** SUPPLIED RECORDS **
■ ■ ■

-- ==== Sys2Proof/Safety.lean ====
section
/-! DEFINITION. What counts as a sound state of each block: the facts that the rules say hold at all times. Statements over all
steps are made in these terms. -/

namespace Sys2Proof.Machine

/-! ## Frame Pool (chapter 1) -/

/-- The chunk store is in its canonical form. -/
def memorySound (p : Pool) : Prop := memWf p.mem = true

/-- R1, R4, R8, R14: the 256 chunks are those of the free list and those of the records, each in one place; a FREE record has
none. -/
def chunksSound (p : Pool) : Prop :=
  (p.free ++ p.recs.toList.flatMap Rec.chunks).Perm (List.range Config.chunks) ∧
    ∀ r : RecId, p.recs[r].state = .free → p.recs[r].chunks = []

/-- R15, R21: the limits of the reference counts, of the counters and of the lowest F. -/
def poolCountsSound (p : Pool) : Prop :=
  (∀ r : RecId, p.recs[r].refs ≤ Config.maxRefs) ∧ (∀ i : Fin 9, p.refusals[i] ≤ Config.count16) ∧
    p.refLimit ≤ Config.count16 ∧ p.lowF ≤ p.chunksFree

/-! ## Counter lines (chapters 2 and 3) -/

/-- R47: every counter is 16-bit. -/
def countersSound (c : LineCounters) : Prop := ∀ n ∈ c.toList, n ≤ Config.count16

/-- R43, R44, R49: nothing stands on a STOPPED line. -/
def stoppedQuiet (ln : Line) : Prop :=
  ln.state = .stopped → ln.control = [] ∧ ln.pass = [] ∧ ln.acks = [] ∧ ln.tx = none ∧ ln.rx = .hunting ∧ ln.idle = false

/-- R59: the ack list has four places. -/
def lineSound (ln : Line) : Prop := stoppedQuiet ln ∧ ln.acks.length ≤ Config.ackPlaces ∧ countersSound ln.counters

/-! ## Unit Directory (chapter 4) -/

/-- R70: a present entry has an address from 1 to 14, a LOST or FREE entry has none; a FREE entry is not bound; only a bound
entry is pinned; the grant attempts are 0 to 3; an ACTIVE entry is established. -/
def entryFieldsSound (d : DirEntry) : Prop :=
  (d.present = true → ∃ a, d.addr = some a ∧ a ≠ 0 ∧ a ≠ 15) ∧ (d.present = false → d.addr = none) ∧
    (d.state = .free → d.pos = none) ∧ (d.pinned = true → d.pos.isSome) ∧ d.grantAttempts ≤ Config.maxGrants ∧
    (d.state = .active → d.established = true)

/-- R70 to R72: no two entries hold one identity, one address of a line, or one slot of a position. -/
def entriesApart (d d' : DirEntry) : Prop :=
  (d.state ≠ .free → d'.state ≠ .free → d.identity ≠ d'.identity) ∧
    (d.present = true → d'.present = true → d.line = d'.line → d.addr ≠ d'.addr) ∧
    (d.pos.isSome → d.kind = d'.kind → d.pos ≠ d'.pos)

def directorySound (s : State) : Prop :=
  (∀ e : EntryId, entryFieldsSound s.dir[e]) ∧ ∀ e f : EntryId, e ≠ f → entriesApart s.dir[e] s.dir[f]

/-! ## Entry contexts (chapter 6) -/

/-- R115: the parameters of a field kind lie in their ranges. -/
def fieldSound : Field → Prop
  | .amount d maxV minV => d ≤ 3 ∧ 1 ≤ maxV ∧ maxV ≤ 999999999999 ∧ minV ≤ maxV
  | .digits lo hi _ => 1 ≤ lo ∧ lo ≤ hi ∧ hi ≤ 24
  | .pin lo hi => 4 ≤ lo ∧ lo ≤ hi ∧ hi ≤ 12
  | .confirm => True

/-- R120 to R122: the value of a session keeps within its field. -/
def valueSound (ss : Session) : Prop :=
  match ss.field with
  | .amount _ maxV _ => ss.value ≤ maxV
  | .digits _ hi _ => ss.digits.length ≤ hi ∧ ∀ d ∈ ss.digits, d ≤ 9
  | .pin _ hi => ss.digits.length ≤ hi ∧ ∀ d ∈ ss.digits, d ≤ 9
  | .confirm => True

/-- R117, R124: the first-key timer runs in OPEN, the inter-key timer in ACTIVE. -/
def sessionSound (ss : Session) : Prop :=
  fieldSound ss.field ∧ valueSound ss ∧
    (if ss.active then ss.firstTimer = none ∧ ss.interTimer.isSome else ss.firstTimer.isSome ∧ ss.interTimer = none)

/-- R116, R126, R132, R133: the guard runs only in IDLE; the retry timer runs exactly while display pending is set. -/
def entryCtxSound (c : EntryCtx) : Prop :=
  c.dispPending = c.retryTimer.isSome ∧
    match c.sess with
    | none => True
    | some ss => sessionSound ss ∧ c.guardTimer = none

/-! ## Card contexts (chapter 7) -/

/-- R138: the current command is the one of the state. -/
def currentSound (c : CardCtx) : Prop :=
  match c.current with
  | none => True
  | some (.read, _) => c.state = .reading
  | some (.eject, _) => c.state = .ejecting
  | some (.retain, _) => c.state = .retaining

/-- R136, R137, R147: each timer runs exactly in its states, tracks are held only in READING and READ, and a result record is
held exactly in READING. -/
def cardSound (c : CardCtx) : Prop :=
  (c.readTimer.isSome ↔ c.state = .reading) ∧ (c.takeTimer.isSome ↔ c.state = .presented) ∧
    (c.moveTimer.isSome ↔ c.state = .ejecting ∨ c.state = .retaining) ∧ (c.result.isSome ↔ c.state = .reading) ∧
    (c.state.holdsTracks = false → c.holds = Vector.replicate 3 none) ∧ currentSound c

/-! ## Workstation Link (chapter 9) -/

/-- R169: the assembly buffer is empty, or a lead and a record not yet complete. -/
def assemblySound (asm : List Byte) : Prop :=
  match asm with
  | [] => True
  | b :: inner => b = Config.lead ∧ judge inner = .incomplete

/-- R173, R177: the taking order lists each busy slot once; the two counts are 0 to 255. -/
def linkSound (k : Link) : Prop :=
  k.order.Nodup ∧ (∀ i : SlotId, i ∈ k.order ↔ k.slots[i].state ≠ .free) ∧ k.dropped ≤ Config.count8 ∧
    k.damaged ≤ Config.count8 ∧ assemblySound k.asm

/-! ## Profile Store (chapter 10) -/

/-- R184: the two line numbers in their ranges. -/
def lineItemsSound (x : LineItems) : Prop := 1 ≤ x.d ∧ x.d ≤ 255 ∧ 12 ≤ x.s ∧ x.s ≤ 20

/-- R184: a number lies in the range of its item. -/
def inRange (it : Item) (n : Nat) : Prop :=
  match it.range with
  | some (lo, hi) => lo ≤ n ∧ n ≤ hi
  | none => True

■ ■ ■

Take the line above containing "def cardSound (c", the line containing "match it.range with", and all lines in between, and copy them exactly without anything else.

** RESULT OF THIS EXERCISE **
def cardSound (c : CardCtx) : Prop :=
  (c.readTimer.isSome ↔ c.state = .reading) ∧ (c.takeTimer.isSome ↔ c.state = .presented) ∧
    (c.moveTimer.isSome ↔ c.state = .ejecting ∨ c.state = .retaining) ∧ (c.result.isSome ↔ c.state = .reading) ∧
    (c.state.holdsTracks = false → c.holds = Vector.replicate 3 none) ∧ currentSound c

/-! ## Workstation Link (chapter 9) -/

/-- R169: the assembly buffer is empty, or a lead and a record not yet complete. -/
def assemblySound (asm : List Byte) : Prop :=
  match asm with
  | [] => True
  | b :: inner => b = Config.lead ∧ judge inner = .incomplete

/-- R173, R177: the taking order lists each busy slot once; the two counts are 0 to 255. -/
def linkSound (k : Link) : Prop :=
  k.order.Nodup ∧ (∀ i : SlotId, i ∈ k.order ↔ k.slots[i].state ≠ .free) ∧ k.dropped ≤ Config.count8 ∧
    k.damaged ≤ Config.count8 ∧ assemblySound k.asm

/-! ## Profile Store (chapter 10) -/

/-- R184: the two line numbers in their ranges. -/
def lineItemsSound (x : LineItems) : Prop := 1 ≤ x.d ∧ x.d ≤ 255 ∧ 12 ≤ x.s ∧ x.s ≤ 20

/-- R184: a number lies in the range of its item. -/
def inRange (it : Item) (n : Nat) : Prop :=
  match it.range with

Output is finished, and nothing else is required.